Entries taken from a collection:
************

-- ==== Sys2Proof/Laws/Kept.lean ====
section
/-! SUPPORT. What the operations of the model keep: the queue of waiting commands, and the canonical form of memory and of
registers. One lemma per operation, each from the lemmas of the operations it calls. -/

namespace Sys2Proof.Machine

/-- `t` has the queue of `o`, and its memory and registers are in canonical form where those of `o` are. -/
def Kept (o t : State) : Prop := t.pending = o.pending ∧ (o.memWf → t.memWf) ∧ (o.regsWf → t.regsWf)

theorem Kept.refl (o : State) : Kept o o := ⟨rfl, fun h => h, fun h => h⟩

theorem Kept.trans {o s t : State} (h : Kept o s) (g : Kept s t) : Kept o t :=
  ⟨g.1.trans h.1, fun x => g.2.1 (h.2.1 x), fun x => g.2.2 (h.2.2 x)⟩

theorem Kept.of {o s t : State} (h : Kept o s) (p : t.pending = s.pending) (m : t.mem = s.mem) (r : t.regs = s.regs) :
    Kept o t := by
  refine ⟨p.trans h.1, fun x => ?_, fun x => ?_⟩
  · unfold State.memWf
    rw [m]
    exact h.2.1 x
  · unfold State.regsWf
    rw [r]
    exact h.2.2 x

/-- A change of any field but the queue, memory and registers. -/
theorem Kept.lit {o s : State} (a0 : Nat) (a1 : Nat) (a2 : Dev) (a3 : TimeBase) (a4 : JobBlock) (a5 : (Vector BeamEng 16)) (a6 : (Vector
    Laser 16)) (a7 : LaserCommon) (a8 : (Vector Pcu 16)) (a9 : (Vector Telemetry 2)) (a10 : Ledger) (a11 : Zone)
    (a12 : Fabric) (a13 : (Vector LoopEng 4)) (a14 : (Vector AxisSt 16)) (a15 : MachProg) (a16 : Cal) (a17 :
    (Vector LaneSt 64)) (a18 : (Vector PortSt 35)) (a19 : (List Sent)) (a20 : Twin) (a21 : Hub) (a22 : Recorder)
    (a23 : Power) (a24 : HostIf) (a25 : Mram)
    (h : Kept o s) :
    Kept o ⟨s.pending, a0, a1, a2, s.regs, s.mem, a3, a4, a5, a6, a7, a8, a9, a10, a11, a12, a13, a14, a15, a16,
      a17, a18, a19, a20, a21, a22, a23, a24, a25⟩ :=
  Kept.of h rfl rfl rfl

theorem Kept.each {o s : State} {α : Type} (l : List α) (f : α → State → State)
    (hf : ∀ a t, Kept o t → Kept o (f a t)) (h : Kept o s) : Kept o (s.each l f) :=
  State.each_ind (Kept o) l f (fun a _ t g => hf a t g) s h

theorem Kept.ifc {o s : State} (c : Bool) (f : State → State) (hf : ∀ t, Kept o t → Kept o (f t)) (h : Kept o s) :
    Kept o (s.ifc c f) := State.ifc_ind s (Kept o) c f h fun g => hf s g

theorem Kept.shp {o s : State} (f : State → State) (hf : ∀ t, Kept o t → Kept o (f t)) (h : Kept o s) :
    Kept o (State.shp f s) := by
  unfold State.shp; split
  · exact h
  · exact hf s h

theorem wr_kept {o s : State} (a : Nat) (v : Word) (h : Kept o s) : Kept o (s.wr a v) :=
  ⟨h.1, h.2.1, fun x => State.regsWf_wr (h.2.2 x) a v⟩

theorem wmod_kept {o : State} (x0 : Nat) (x1 : Word → Word) (s : State) (h : Kept o s) : Kept o
    (State.wmod x0 x1 s) := by
  unfold State.wmod
  try dsimp only [State.fresh]
  with_reducible repeat
    (first
     | assumption | split | apply Kept.each | apply Kept.ifc | apply wr_kept | apply Kept.lit | intro _)

theorem setB_kept {o : State} (x0 x1 : Nat) (s : State) (h : Kept o s) : Kept o (State.setB x0 x1 s) := by
  unfold State.setB
  try dsimp only [State.fresh]
  with_reducible repeat
    (first
     | assumption | split | apply Kept.each | apply Kept.ifc | apply wmod_kept | apply Kept.lit | intro _)

theorem clrB_kept {o : State} (x0 x1 : Nat) (s : State) (h : Kept o s) : Kept o (State.clrB x0 x1 s) := by
  unfold State.clrB
  try dsimp only [State.fresh]
  with_reducible repeat
    (first
     | assumption | split | apply Kept.each | apply Kept.ifc | apply wmod_kept | apply Kept.lit | intro _)

theorem setF_kept {o : State} (x0 x1 x2 x3 : Nat) (s : State) (h : Kept o s) : Kept o (State.setF x0 x1 x2 x3 s) := by
  unfold State.setF
  try dsimp only [State.fresh]
  with_reducible repeat
    (first
     | assumption | split | apply Kept.each | apply Kept.ifc | apply wmod_kept | apply Kept.lit | intro _)

theorem count_kept {o : State} (x0 x1 x2 x3 : Nat) (s : State) (h : Kept o s) : Kept o
    (State.count x0 x1 x2 x3 s) := by
  unfold State.count
  try dsimp only [State.fresh]
  with_reducible repeat
    (first
     | assumption | split | apply Kept.each | apply Kept.ifc | apply setF_kept | apply Kept.lit | intro _)

theorem advance_kept {o : State} (x0 x1 x2 : Nat) (s : State) (h : Kept o s) : Kept o (State.advance x0 x1 x2 s) := by
  unfold State.advance
  try dsimp only [State.fresh]
  with_reducible repeat
    (first
     | assumption | split | apply Kept.each | apply Kept.ifc | apply setF_kept | apply Kept.lit | intro _)

theorem upBe_kept {o : State} (x0 : Beam) (x1 : BeamEng → BeamEng) (s : State) (h : Kept o s) : Kept o
    (State.upBe x0 x1 s) := by
  unfold State.upBe
  try dsimp only [State.fresh]
  with_reducible repeat (first | assumption | split | apply Kept.each | apply Kept.ifc | apply Kept.lit | intro _)

theorem upLd_kept {o : State} (x0 : Beam) (x1 : Laser → Laser) (s : State) (h : Kept o s) : Kept o
    (State.upLd x0 x1 s) := by
  unfold State.upLd
  try dsimp only [State.fresh]
  with_reducible repeat (first | assumption | split | apply Kept.each | apply Kept.ifc | apply Kept.lit | intro _)

theorem upPcu_kept {o : State} (x0 : Beam) (x1 : Pcu → Pcu) (s : State) (h : Kept o s) : Kept o
    (State.upPcu x0 x1 s) := by
  unfold State.upPcu
  try dsimp only [State.fresh]
  with_reducible repeat (first | assumption | split | apply Kept.each | apply Kept.ifc | apply Kept.lit | intro _)

theorem upSlot_kept {o : State} (x0 : Slot) (x1 : JobSlot → JobSlot) (s : State) (h : Kept o s) : Kept o
    (State.upSlot x0 x1 s) := by
  unfold State.upSlot
  try dsimp only [State.fresh]
  with_reducible repeat (first | assumption | split | apply Kept.each | apply Kept.ifc | apply Kept.lit | intro _)

theorem upJob_kept {o : State} (x0 : JobBlock → JobBlock) (s : State) (h : Kept o s) : Kept o (State.upJob x0 s) := by
  unfold State.upJob
  try dsimp only [State.fresh]
  with_reducible repeat (first | assumption | split | apply Kept.each | apply Kept.ifc | apply Kept.lit | intro _)

theorem upDev_kept {o : State} (x0 : Dev → Dev) (s : State) (h : Kept o s) : Kept o (State.upDev x0 s) := by
  unfold State.upDev
  try dsimp only [State.fresh]
  with_reducible repeat (first | assumption | split | apply Kept.each | apply Kept.ifc | apply Kept.lit | intro _)

theorem upTime_kept {o : State} (x0 : TimeBase → TimeBase) (s : State) (h : Kept o s) : Kept o
    (State.upTime x0 s) := by
  unfold State.upTime
  try dsimp only [State.fresh]
  with_reducible repeat (first | assumption | split | apply Kept.each | apply Kept.ifc | apply Kept.lit | intro _)

theorem upLdc_kept {o : State} (x0 : LaserCommon → LaserCommon) (s : State) (h : Kept o s) : Kept o
    (State.upLdc x0 s) := by
  unfold State.upLdc
  try dsimp only [State.fresh]
  with_reducible repeat (first | assumption | split | apply Kept.each | apply Kept.ifc | apply Kept.lit | intro _)

theorem upTel_kept {o : State} (x0 : Fin 2) (x1 : Telemetry → Telemetry) (s : State) (h : Kept o s) : Kept o
    (State.upTel x0 x1 s) := by
  unfold State.upTel
  try dsimp only [State.fresh]
  with_reducible repeat (first | assumption | split | apply Kept.each | apply Kept.ifc | apply Kept.lit | intro _)

theorem upLdg_kept {o : State} (x0 : Ledger → Ledger) (s : State) (h : Kept o s) : Kept o (State.upLdg x0 s) := by
  unfold State.upLdg
  try dsimp only [State.fresh]
  with_reducible repeat (first | assumption | split | apply Kept.each | apply Kept.ifc | apply Kept.lit | intro _)

theorem upZone_kept {o : State} (x0 : Zone → Zone) (s : State) (h : Kept o s) : Kept o (State.upZone x0 s) := by
  unfold State.upZone
  try dsimp only [State.fresh]
  with_reducible repeat (first | assumption | split | apply Kept.each | apply Kept.ifc | apply Kept.lit | intro _)

theorem upFab_kept {o : State} (x0 : Fabric → Fabric) (s : State) (h : Kept o s) : Kept o (State.upFab x0 s) := by
  unfold State.upFab
  try dsimp only [State.fresh]
  with_reducible repeat (first | assumption | split | apply Kept.each | apply Kept.ifc | apply Kept.lit | intro _)

theorem upLe_kept {o : State} (x0 : Engine) (x1 : LoopEng → LoopEng) (s : State) (h : Kept o s) : Kept o
    (State.upLe x0 x1 s) := by
  unfold State.upLe
  try dsimp only [State.fresh]
  with_reducible repeat (first | assumption | split | apply Kept.each | apply Kept.ifc | apply Kept.lit | intro _)

theorem upLs_kept {o : State} (x0 : Engine) (x1 : LSlot) (x2 : LeSlot → LeSlot) (s : State) (h : Kept o s) : Kept o
    (State.upLs x0 x1 x2 s) := by
  unfold State.upLs
  try dsimp only [State.fresh]
  with_reducible repeat
    (first
     | assumption | split | apply Kept.each | apply Kept.ifc | apply upLe_kept | apply Kept.lit | intro _)

theorem upAx_kept {o : State} (x0 : Axis) (x1 : AxisSt → AxisSt) (s : State) (h : Kept o s) : Kept o
    (State.upAx x0 x1 s) := by
  unfold State.upAx
  try dsimp only [State.fresh]
  with_reducible repeat (first | assumption | split | apply Kept.each | apply Kept.ifc | apply Kept.lit | intro _)

theorem upCal_kept {o : State} (x0 : Cal → Cal) (s : State) (h : Kept o s) : Kept o (State.upCal x0 s) := by
  unfold State.upCal
  try dsimp only [State.fresh]
  with_reducible repeat (first | assumption | split | apply Kept.each | apply Kept.ifc | apply Kept.lit | intro _)

theorem upHead_kept {o : State} (x0 : Beam) (x1 : CalHead → CalHead) (s : State) (h : Kept o s) : Kept o
    (State.upHead x0 x1 s) := by
  unfold State.upHead
  try dsimp only [State.fresh]
  with_reducible repeat
    (first
     | assumption | split | apply Kept.each | apply Kept.ifc | apply upCal_kept | apply Kept.lit | intro _)

theorem upSrc_kept {o : State} (x0 : Beam) (x1 : CalSource → CalSource) (s : State) (h : Kept o s) : Kept o
    (State.upSrc x0 x1 s) := by
  unfold State.upSrc
  try dsimp only [State.fresh]
  with_reducible repeat
    (first
     | assumption | split | apply Kept.each | apply Kept.ifc | apply upCal_kept | apply Kept.lit | intro _)

theorem upLane_kept {o : State} (x0 : Lane) (x1 : LaneSt → LaneSt) (s : State) (h : Kept o s) : Kept o
    (State.upLane x0 x1 s) := by
  unfold State.upLane
  try dsimp only [State.fresh]
  with_reducible repeat (first | assumption | split | apply Kept.each | apply Kept.ifc | apply Kept.lit | intro _)

theorem upTwin_kept {o : State} (x0 : Twin → Twin) (s : State) (h : Kept o s) : Kept o (State.upTwin x0 s) := by
  unfold State.upTwin
  try dsimp only [State.fresh]
  with_reducible repeat (first | assumption | split | apply Kept.each | apply Kept.ifc | apply Kept.lit | intro _)

theorem upHub_kept {o : State} (x0 : Hub → Hub) (s : State) (h : Kept o s) : Kept o (State.upHub x0 s) := by
  unfold State.upHub
  try dsimp only [State.fresh]
  with_reducible repeat (first | assumption | split | apply Kept.each | apply Kept.ifc | apply Kept.lit | intro _)

theorem upRec_kept {o : State} (x0 : Recorder → Recorder) (s : State) (h : Kept o s) : Kept o (State.upRec x0 s) := by
  unfold State.upRec
  try dsimp only [State.fresh]
  with_reducible repeat (first | assumption | split | apply Kept.each | apply Kept.ifc | apply Kept.lit | intro _)

theorem upPwr_kept {o : State} (x0 : Power → Power) (s : State) (h : Kept o s) : Kept o (State.upPwr x0 s) := by
  unfold State.upPwr
  try dsimp only [State.fresh]
  with_reducible repeat (first | assumption | split | apply Kept.each | apply Kept.ifc | apply Kept.lit | intro _)

theorem upHost_kept {o : State} (x0 : HostIf → HostIf) (s : State) (h : Kept o s) : Kept o (State.upHost x0 s) := by
  unfold State.upHost
  try dsimp only [State.fresh]
  with_reducible repeat (first | assumption | split | apply Kept.each | apply Kept.ifc | apply Kept.lit | intro _)

theorem upMram_kept {o : State} (x0 : Mram → Mram) (s : State) (h : Kept o s) : Kept o (State.upMram x0 s) := by
  unfold State.upMram
  try dsimp only [State.fresh]
  with_reducible repeat (first | assumption | split | apply Kept.each | apply Kept.ifc | apply Kept.lit | intro _)

theorem wrByte_kept {o s : State} (a : Nat) (v : Byte) (h : Kept o s) : Kept o (s.wrByte a v) :=
  ⟨h.1, fun x => State.memWf_wrByte (h.2.1 x) a v, h.2.2⟩

theorem wrBytes_kept (l : List Byte) : ∀ {o s : State} (a : Nat), Kept o s → Kept o (s.wrBytes a l) := by
  induction l with
  | nil => exact fun _ h => h
  | cons v l ih => exact fun a h => ih (a + 1) (wrByte_kept a v h)

theorem Kept.foldl {o : State} {α : Type} (f : State → α → State) (hf : ∀ a t, Kept o t → Kept o (f t a))
    (l : List α) :
    ∀ {s : State}, Kept o s → Kept o (l.foldl f s) := by
  induction l with
  | nil => exact fun h => h
  | cons a l ih => exact fun h => ih (hf a _ h)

************

**Task objective**
Write down how many lines in the data contain "upZone". Add nothing else.

**Exercise response**
2